Discovery and co-design

  • We co-designed concepts in a series of workshops with a group of clinical and digital subject matter experts and identified a solution in the form of a single platform which could deliver on both the priority opportunities.
  • Feature areas for the platform were identified including specific features that would benefit from being co-designed with young people. 
  • We then ran a series of workshops with young people where we validated the concept and co-designed specific features with members of the headspace Youth National Reference Group (hYNRG) and a group of young Indigenous people. 

User experience design

  • Our first focus was on getting the process of ‘set-up’ working well for users of the platform – when users first start interacting with these community or personal spaces they move through a process to answer questions about themselves and what they are going through so that relevant content can be suggested to them. 
  • The set-up process was also a priority to get right from a clinical safety point of view in order to support those with different help seeking needs. 
  • We then designed a content library within the CMS that underpinned all content placed within these spaces. This allowed headspace to tag, organise and prioritise content in a way they previously couldn't. It also gave headspace the ability to offer content from external sources (including a partnership with ReachOut forged for this specific reason).
  • We then mapped out user flows in collaboration with headspace staff to understand how personal and community spaces connect to each other on the platform, and how they connect to the rest of the site.

User testing

  • We validated our designs, the structure and look and feel of community and personal spaces in user testing sessions with young people. In these sessions we took them through prototypes of the platform and evaluated whether it was meeting their needs and our previously identified user stories.
  • These prototypes were then refined based on feedback from the young people.

Development

  • Our development team built the CMS content library of the spaces first, so that the eheadspace team could start loading in the content immediately.
  • The supporting CMS was built on Silverstripe, the same CMS we used for the main headspace website.
  • The primary application is made up of two key components, the React front-end that powers the user interface, and Silverstripe serving as the back-end API for the data handling and authentication.
  • Community and personal spaces was developed with support for modern browsers in mind for the best user experience, but we’ve also catered for legacy browser support for Internet Explorer 11 users.
  • We launched the personal spaces area of the platform first, by working through a series of development sprints.

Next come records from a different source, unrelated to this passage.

/-! ### endReset -/

@[simp] theorem endReset_config (s : State) : (endReset s).config = s.config := rfl
@[simp] theorem endReset_phase (s : State) : (endReset s).phase = .idle := rfl
@[simp] theorem endReset_cnt (s : State) : (endReset s).cnt = s.cnt := rfl
@[simp] theorem endReset_led (s : State) : (endReset s).led = s.led := rfl
@[simp] theorem endReset_bit (s : State) : (endReset s).bit = s.bit := rfl
@[simp] theorem endReset_cyc (s : State) : (endReset s).cyc = s.cyc := rfl
@[simp] theorem endReset_rcnt (s : State) : (endReset s).rcnt = 0#24 := rfl
@[simp] theorem endReset_w (s : State) : (endReset s).w = s.w := rfl
@[simp] theorem endReset_inh (s : State) : (endReset s).inh = s.inh := rfl
@[simp] theorem endReset_done (s : State) : (endReset s).done = true := rfl
@[simp] theorem endReset_oe (s : State) : (endReset s).oe = s.oe := rfl
@[simp] theorem endReset_err (s : State) : (endReset s).err = s.err := rfl
@[simp] theorem endReset_firstErr (s : State) : (endReset s).firstErr = s.firstErr := rfl
@[simp] theorem endReset_fb (s : State) : (endReset s).fb = s.fb := rfl
@[simp] theorem endReset_out (s : State) : (endReset s).out = s.out := rfl
@[simp] theorem endReset_script (s : State) : (endReset s).script = s.script := rfl
@[simp] theorem endReset_hostDraws (s : State) : (endReset s).hostDraws = s.hostDraws := rfl
@[simp] theorem endReset_rstSeen (s : State) : (endReset s).rstSeen = s.rstSeen := rfl

/-! ### raiseErr -/

@[simp] theorem raiseErr_config (e : ErrCode) (s s1 : State) : (raiseErr e s s1).config = s1.config := rfl
@[simp] theorem raiseErr_phase (e : ErrCode) (s s1 : State) : (raiseErr e s s1).phase = s1.phase := rfl
@[simp] theorem raiseErr_cnt (e : ErrCode) (s s1 : State) : (raiseErr e s s1).cnt = s1.cnt := rfl
@[simp] theorem raiseErr_led (e : ErrCode) (s s1 : State) : (raiseErr e s s1).led = s1.led := rfl
@[simp] theorem raiseErr_bit (e : ErrCode) (s s1 : State) : (raiseErr e s s1).bit = s1.bit := rfl
@[simp] theorem raiseErr_cyc (e : ErrCode) (s s1 : State) : (raiseErr e s s1).cyc = s1.cyc := rfl
@[simp] theorem raiseErr_rcnt (e : ErrCode) (s s1 : State) : (raiseErr e s s1).rcnt = s1.rcnt := rfl
@[simp] theorem raiseErr_w (e : ErrCode) (s s1 : State) : (raiseErr e s s1).w = s1.w := rfl
@[simp] theorem raiseErr_inh (e : ErrCode) (s s1 : State) : (raiseErr e s s1).inh = s1.inh := rfl
@[simp] theorem raiseErr_done (e : ErrCode) (s s1 : State) : (raiseErr e s s1).done = s1.done := rfl
@[simp] theorem raiseErr_oe (e : ErrCode) (s s1 : State) : (raiseErr e s s1).oe = s1.oe := rfl
@[simp] theorem raiseErr_err (e : ErrCode) (s s1 : State) : (raiseErr e s s1).err = s1.err ||| e.mask := rfl
@[simp] theorem raiseErr_firstErr (e : ErrCode) (s s1 : State) : (raiseErr e s s1).firstErr = if s.firstErr = 0#3 then e.code else s1.firstErr := rfl
@[simp] theorem raiseErr_fb (e : ErrCode) (s s1 : State) : (raiseErr e s s1).fb = s1.fb := rfl
@[simp] theorem raiseErr_out (e : ErrCode) (s s1 : State) : (raiseErr e s s1).out = s1.out := rfl
@[simp] theorem raiseErr_script (e : ErrCode) (s s1 : State) : (raiseErr e s s1).script = s1.script := rfl
@[simp] theorem raiseErr_hostDraws (e : ErrCode) (s s1 : State) : (raiseErr e s s1).hostDraws = s1.hostDraws := rfl
@[simp] theorem raiseErr_rstSeen (e : ErrCode) (s s1 : State) : (raiseErr e s s1).rstSeen = s1.rstSeen := rfl

/-! ### accept -/

@[simp] theorem accept_config (n : Nat) (s s1 : State) : (accept n s s1).config = s1.config := rfl
@[simp] theorem accept_phase (n : Nat) (s s1 : State) : (accept n s s1).phase = .bits := rfl
@[simp] theorem accept_cnt (n : Nat) (s s1 : State) : (accept n s s1).cnt = BitVec.ofNat 11 n := rfl
@[simp] theorem accept_led (n : Nat) (s s1 : State) : (accept n s s1).led = 0#11 := rfl
@[simp] theorem accept_bit (n : Nat) (s s1 : State) : (accept n s s1).bit = 23#5 := rfl
@[simp] theorem accept_cyc (n : Nat) (s s1 : State) : (accept n s s1).cyc = 0#8 := rfl
@[simp] theorem accept_rcnt (n : Nat) (s s1 : State) : (accept n s s1).rcnt = 0#24 := rfl
@[simp] theorem accept_w (n : Nat) (s s1 : State) : (accept n s s1).w = FrameBuffer.read s.fb 0 := rfl
@[simp] theorem accept_inh (n : Nat) (s s1 : State) : (accept n s s1).inh = true := rfl
@[simp] theorem accept_done (n : Nat) (s s1 : State) : (accept n s s1).done = false := rfl
@[simp] theorem accept_oe (n : Nat) (s s1 : State) : (accept n s s1).oe = s1.oe := rfl
@[simp] theorem accept_err (n : Nat) (s s1 : State) : (accept n s s1).err = s1.err := rfl
@[simp] theorem accept_firstErr (n : Nat) (s s1 : State) : (accept n s s1).firstErr = s1.firstErr := rfl
@[simp] theorem accept_fb (n : Nat) (s s1 : State) : (accept n s s1).fb = s1.fb := rfl
@[simp] theorem accept_out (n : Nat) (s s1 : State) : (accept n s s1).out = s1.out := rfl
@[simp] theorem accept_script (n : Nat) (s s1 : State) : (accept n s s1).script = s1.script := rfl
@[simp] theorem accept_hostDraws (n : Nat) (s s1 : State) : (accept n s s1).hostDraws = s1.hostDraws := rfl
@[simp] theorem accept_rstSeen (n : Nat) (s s1 : State) : (accept n s s1).rstSeen = s1.rstSeen := rfl

/-! ### rstEdge -/

@[simp] theorem rstEdge_config (s : State) : (rstEdge s).config = s.config := rfl
@[simp] theorem rstEdge_phase (s : State) : (rstEdge s).phase = .idle := rfl
@[simp] theorem rstEdge_cnt (s : State) : (rstEdge s).cnt = 0#11 := rfl
@[simp] theorem rstEdge_led (s : State) : (rstEdge s).led = 0#11 := rfl
@[simp] theorem rstEdge_bit (s : State) : (rstEdge s).bit = 0#5 := rfl
@[simp] theorem rstEdge_cyc (s : State) : (rstEdge s).cyc = 0#8 := rfl
@[simp] theorem rstEdge_rcnt (s : State) : (rstEdge s).rcnt = 0#24 := rfl
@[simp] theorem rstEdge_w (s : State) : (rstEdge s).w = 0#24 := rfl
@[simp] theorem rstEdge_inh (s : State) : (rstEdge s).inh = false := rfl
@[simp] theorem rstEdge_done (s : State) : (rstEdge s).done = false := rfl
@[simp] theorem rstEdge_oe (s : State) : (rstEdge s).oe = false := rfl
@[simp] theorem rstEdge_err (s : State) : (rstEdge s).err = 0#6 := rfl
@[simp] theorem rstEdge_firstErr (s : State) : (rstEdge s).firstErr = 0#3 := rfl
@[simp] theorem rstEdge_fb (s : State) : (rstEdge s).fb = s.fb := rfl
@[simp] theorem rstEdge_out (s : State) : (rstEdge s).out = outputs s true 0#32 := rfl
@[simp] theorem rstEdge_script (s : State) : (rstEdge s).script = s.script := rfl
@[simp] theorem rstEdge_hostDraws (s : State) : (rstEdge s).hostDraws = s.hostDraws := rfl
@[simp] theorem rstEdge_rstSeen (s : State) : (rstEdge s).rstSeen = true := rfl

/-! ### consumeInput: only `script` and `hostDraws` change -/

@[simp] theorem State.consumeInput_config (s : State) : s.consumeInput.config = s.config := by
  unfold State.consumeInput; split <;> rfl
@[simp] theorem State.consumeInput_phase (s : State) : s.consumeInput.phase = s.phase := by
  unfold State.consumeInput; split <;> rfl
@[simp] theorem State.consumeInput_cnt (s : State) : s.consumeInput.cnt = s.cnt := by
  unfold State.consumeInput; split <;> rfl
@[simp] theorem State.consumeInput_led (s : State) : s.consumeInput.led = s.led := by
  unfold State.consumeInput; split <;> rfl
@[simp] theorem State.consumeInput_bit (s : State) : s.consumeInput.bit = s.bit := by
  unfold State.consumeInput; split <;> rfl
@[simp] theorem State.consumeInput_cyc (s : State) : s.consumeInput.cyc = s.cyc := by
  unfold State.consumeInput; split <;> rfl
@[simp] theorem State.consumeInput_rcnt (s : State) : s.consumeInput.rcnt = s.rcnt := by
  unfold State.consumeInput; split <;> rfl
@[simp] theorem State.consumeInput_w (s : State) : s.consumeInput.w = s.w := by
  unfold State.consumeInput; split <;> rfl
@[simp] theorem State.consumeInput_inh (s : State) : s.consumeInput.inh = s.inh := by
  unfold State.consumeInput; split <;> rfl
@[simp] theorem State.consumeInput_done (s : State) : s.consumeInput.done = s.done := by
  unfold State.consumeInput; split <;> rfl
@[simp] theorem State.consumeInput_oe (s : State) : s.consumeInput.oe = s.oe := by
  unfold State.consumeInput; split <;> rfl
@[simp] theorem State.consumeInput_err (s : State) : s.consumeInput.err = s.err := by
  unfold State.consumeInput; split <;> rfl
@[simp] theorem State.consumeInput_firstErr (s : State) : s.consumeInput.firstErr = s.firstErr := by
  unfold State.consumeInput; split <;> rfl
@[simp] theorem State.consumeInput_fb (s : State) : s.consumeInput.fb = s.fb := by
  unfold State.consumeInput; split <;> rfl
@[simp] theorem State.consumeInput_out (s : State) : s.consumeInput.out = s.out := by
  unfold State.consumeInput; split <;> rfl
@[simp] theorem State.consumeInput_rstSeen (s : State) : s.consumeInput.rstSeen = s.rstSeen := by
  unfold State.consumeInput; split <;> rfl

/-! ### resetWith -/

@[simp] theorem State.resetWith_config (c : Config) : (State.resetWith c).config = c := rfl
@[simp] theorem State.resetWith_phase (c : Config) : (State.resetWith c).phase = .idle := rfl
@[simp] theorem State.resetWith_cnt (c : Config) : (State.resetWith c).cnt = 0#11 := rfl
@[simp] theorem State.resetWith_led (c : Config) : (State.resetWith c).led = 0#11 := rfl
@[simp] theorem State.resetWith_bit (c : Config) : (State.resetWith c).bit = 0#5 := rfl
@[simp] theorem State.resetWith_cyc (c : Config) : (State.resetWith c).cyc = 0#8 := rfl
@[simp] theorem State.resetWith_rcnt (c : Config) : (State.resetWith c).rcnt = 0#24 := rfl
@[simp] theorem State.resetWith_w (c : Config) : (State.resetWith c).w = 0#24 := rfl
@[simp] theorem State.resetWith_inh (c : Config) : (State.resetWith c).inh = false := rfl
@[simp] theorem State.resetWith_done (c : Config) : (State.resetWith c).done = false := rfl
@[simp] theorem State.resetWith_oe (c : Config) : (State.resetWith c).oe = false := rfl
@[simp] theorem State.resetWith_err (c : Config) : (State.resetWith c).err = 0#6 := rfl
@[simp] theorem State.resetWith_firstErr (c : Config) : (State.resetWith c).firstErr = 0#3 := rfl
@[simp] theorem State.resetWith_fb (c : Config) : (State.resetWith c).fb = (List.range c.nLeds).map Config.powerOnWord := rfl
@[simp] theorem State.resetWith_out (c : Config) : (State.resetWith c).out = Outputs.quiet := rfl
@[simp] theorem State.resetWith_script (c : Config) : (State.resetWith c).script = [] := rfl
@[simp] theorem State.resetWith_hostDraws (c : Config) : (State.resetWith c).hostDraws = 0 := rfl
@[simp] theorem State.resetWith_rstSeen (c : Config) : (State.resetWith c).rstSeen = true := rfl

Personal spaces allows users to customise their own area of the platform with component boxes that link to different pages to meet their specific needs. Personal spaces also provide general information about mental health and wellbeing, handling tough times, and getting help.
  • We then moved on to building Community Spaces. Community spaces allow groups of users to share helpful content with each other around specific areas of need. They also link to a Group Chat functionality by providing transcripts from relevant conversations such as on ‘general coping’ and ‘navigating relationships,’ and advertise when the next group chat session will be. (We built the Group Chat platform as part of the original headspace.org.au website build).

Outcomes

  • Spaces is a personalised solution gives young people, and those supporting them, a way to gather and organise tailored information and resources for their mental health and wellbeing

  • Personal Spaces give users their own private area on the headspace site where they can save content either chosen by them or suggested by the platform. Individual users are now creating a place to return to when they need easy access to the mental health tools that work best for them.

  • Community Spaces give users a collaborative space on the headspace site where they can share content that works for them, or seek support from their peers. Together, users are creating a place to return to where they can connect and communicate with purpose.